After doing some processing on an audio or image array, it needs to be normalized within a range before it can be written back to a file. This can be done like so:

# Normalize audio channels to between -1.0 and +1.0
audio[:,0] = audio[:,0]/abs(audio[:,0]).max()
audio[:,1] = audio[:,1]/abs(audio[:,1]).max()

# Normalize image to between 0 and 255
image = image/(image.max()/255.0)

Is there a less verbose, convenience function way to do this? matplotlib.colors.Normalize() doesn't seem to be related.
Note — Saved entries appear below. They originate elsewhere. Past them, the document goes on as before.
-- ==== Sys2Proof/Tests/Slice0.lean ====
section
/-! SUPPORT. Tests: ill-formed terms, words written out from the spec's encodings, single steps with the results of
the spec's vectors (95_test_vectors.md), and for every statement with hypotheses a state and operands that meet them. -/

namespace Sys2Proof.Tests

open Sys2Proof Sys2Proof.Machine

/-! ### States -/

/-- The working values of the OPEN parameters (95_test_vectors.md, conventions) and the defaults of R7. -/
def work : Params where
  qcapExp := 5
  drainMax := 32
  nInst := 4
  tick := .ns4000
  cdStart := 0xB
  cdSep := 0xD
  cdEnd := 0xF
  keyLayout := { slot1 := 2, slot2Gap := 0, fill := #v[.start, .sep, .start, .start, .sep, .stop] }

/-- After reset, with those parameters. -/
def base : State := { State.reset with cfg := work }

/-- After setup. -/
def live : State := { base with intEnable := true, setup := false }

/-- The default instance of the vectors in a given decoder state. -/
def irInst (w : InWord) (bits : Nat) (acc accTime : U32) : Instance where
  source := .timer
  protocol := .infrared
  mask := 1
  clockRate := .ns4000
  lastLevel := 1
  lastTs := 250
  inWord := w
  bitsReceived := bits
  bitAccumulator := acc
  lastMessageTimestamp := 0
  accTime := accTime
  capturedMessage := 0
  capturedBitCount := 0

/-- One instance in a given decoder state. -/
def irState (w : InWord) (bits : Nat) (acc accTime : U32) : State := { live with inst := [irInst w bits acc accTime] }

/-- The first instance of a state. -/
def inst0 (s : State) : Instance := s.inst.headD (irInst .idle 0 0 0)

/-- A falling capture edge and the event it is queued as. -/
def capEvent0 : EdgeEvent := { source := .timer, tick := false, level := 0, timestamp := 2500 }

/-- A state with `n` queued events, `QCAP = 8` and `DRAIN_MAX = 4`. -/
def queued8 (head tail : Nat) : State :=
  { live with cfg := { work with qcapExp := 2, drainMax := 4 }, qHead := head, qTail := tail,
              slots := (List.range 8).map fun k => (k, { capEvent0 with timestamp := BitVec.ofNat 32 (100 * k + 100) }) }

/-- The state after one operation. -/
def after (i : Instr) (s : State) : State := runOps [i] s

/-! ### WellFormed: for each check a term it refuses -/

theorem test_register_two_mask_bits : (Instr.register .pinGroupA .infrared 0x03 .ns4000).wellFormed = false := by decide
theorem test_register_no_mask_bit : (Instr.register .pinGroupA .infrared 0 .ns4000).wellFormed = false := by decide
theorem test_register_timer_mask : (Instr.register .timer .infrared 0x02 .ns4000).wellFormed = false := by decide
theorem test_enq_pin_group_tick :
    (Instr.enq { source := .pinGroupA, tick := true, level := 0, timestamp := 0 }).wellFormed = false := by decide
theorem test_dispatch_timer_level :
    (Instr.dispatch 0 { source := .timer, tick := false, level := 2, timestamp := 0 }).wellFormed = false := by decide
theorem test_discard_timer_level :
    (Instr.discard 0 { source := .timer, tick := true, level := 0x80, timestamp := 0 }).wellFormed = false := by decide
theorem test_irEdge_tick : (Instr.irEdge 0 .tick 0 0 0).wellFormed = false := by decide
theorem test_irEdge_delta : (Instr.irEdge 0 .fall 32768 32768 0).wellFormed = false := by decide
theorem test_irFallBit_delta : (Instr.irFallBit 0 (-32769) 0).wellFormed = false := by decide
theorem test_irRise_delta : (Instr.irRise 0 40000).wellFormed = false := by decide
theorem test_wgRaw_empty : (Instr.wgRaw []).wellFormed = false := by decide
theorem test_wgRaw_71 : (Instr.wgRaw (List.replicate 71 true)).wellFormed = false := by decide
theorem test_wgCanon_value : (Instr.wgCanon 4 16).wellFormed = false := by decide
theorem test_wgCanon_length : (Instr.wgCanon 71 0).wellFormed = false := by decide
theorem test_wgForward_zero_credential : (Instr.wgForward (.cred 0)).wellFormed = false := by decide
theorem test_wgForward_noise_26 : (Instr.wgForward (.noise 26)).wellFormed = false := by decide

/-! ### Decode: the words of 95_test_vectors.md, one or more for each row with a word -/

theorem test_decode_reset : decode 0x000000000000 = .ok .reset := by rfl
theorem test_decode_adv : decode 0x01000000FC7C = .ok (.adv 64636) := by rfl
theorem test_decode_capedge : decode 0x020100000000 = .ok (.capedge true) := by rfl
theorem test_decode_pgaset : decode 0x03FB00000000 = .ok (.pgaset 0xFB) := by rfl
theorem test_decode_wgpulse : decode 0x040100000000 = .ok (.wgpulse true) := by rfl
theorem test_decode_isrCapt : decode 0x080000000000 = .ok .isrCapt := by rfl
theorem test_decode_isrPca : decode 0x090000000000 = .ok .isrPca := by rfl
theorem test_decode_isrWg0 : decode 0x0A0000000000 = .ok .isrWg0 := by rfl
theorem test_decode_isrWg1 : decode 0x0B0000000000 = .ok .isrWg1 := by rfl
theorem test_decode_isrTov : decode 0x0C0000000000 = .ok .isrTov := by rfl
theorem test_decode_cli : decode 0x100000000000 = .ok .cli := by rfl
theorem test_decode_sti : decode 0x110000000000 = .ok .sti := by rfl
theorem test_decode_now : decode 0x120000000000 = .ok .now := by rfl
theorem test_decode_drain : decode 0x130000000000 = .ok .drain := by rfl
theorem test_decode_irread : decode 0x140100000000 = .ok (.irread 1) := by rfl
theorem test_decode_wgpoll : decode 0x150000000000 = .ok .wgpoll := by rfl
theorem test_decode_tx32 : decode 0x1600A5A5A5A5 = .ok (.tx32 0xA5A5A5A5) := by rfl
theorem test_decode_txcred : decode 0x1700007BB26E = .ok (.txcred 8106606) := by rfl
theorem test_decode_txkey : decode 0x183100000000 = .ok (.txkey (.digit 1)) := by rfl
theorem test_decode_txkey_bell : decode 0x180700000000 = .ok (.txkey .bell) := by rfl
theorem test_decode_register : decode 0x190100000001 = .ok (.register .timer .infrared 1 .ns4000) := by rfl
theorem test_decode_register_pga :
    decode 0x198300000080 = .ok (.register .pinGroupA .infrared 0x80 .ns125) := by rfl
theorem test_decode_drainBegin : decode 0x1A0000000000 = .ok .drainBegin := by rfl
theorem test_decode_drainStep : decode 0x1B0000000000 = .ok .drainStep := by rfl
theorem test_decode_drainEnd : decode 0x1C0000000000 = .ok .drainEnd := by rfl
Amalekite answered 14/11, 2009 at 17:52 Comment(0)
F
213
# Normalize audio channels to between -1.0 and +1.0
audio /= np.max(np.abs(audio),axis=0)
# Normalize image to between 0 and 255
image *= (255.0/image.max())

Using /= and *= allows you to eliminate an intermediate temporary array, thus saving some memory. Multiplication is less expensive than division, so

image *= 255.0/image.max()    # Uses 1 division and image.size multiplications

is marginally faster than

image /= image.max()/255.0    # Uses 1+image.size divisions

Since we are using basic numpy methods here, I think this is about as efficient a solution in numpy as can be.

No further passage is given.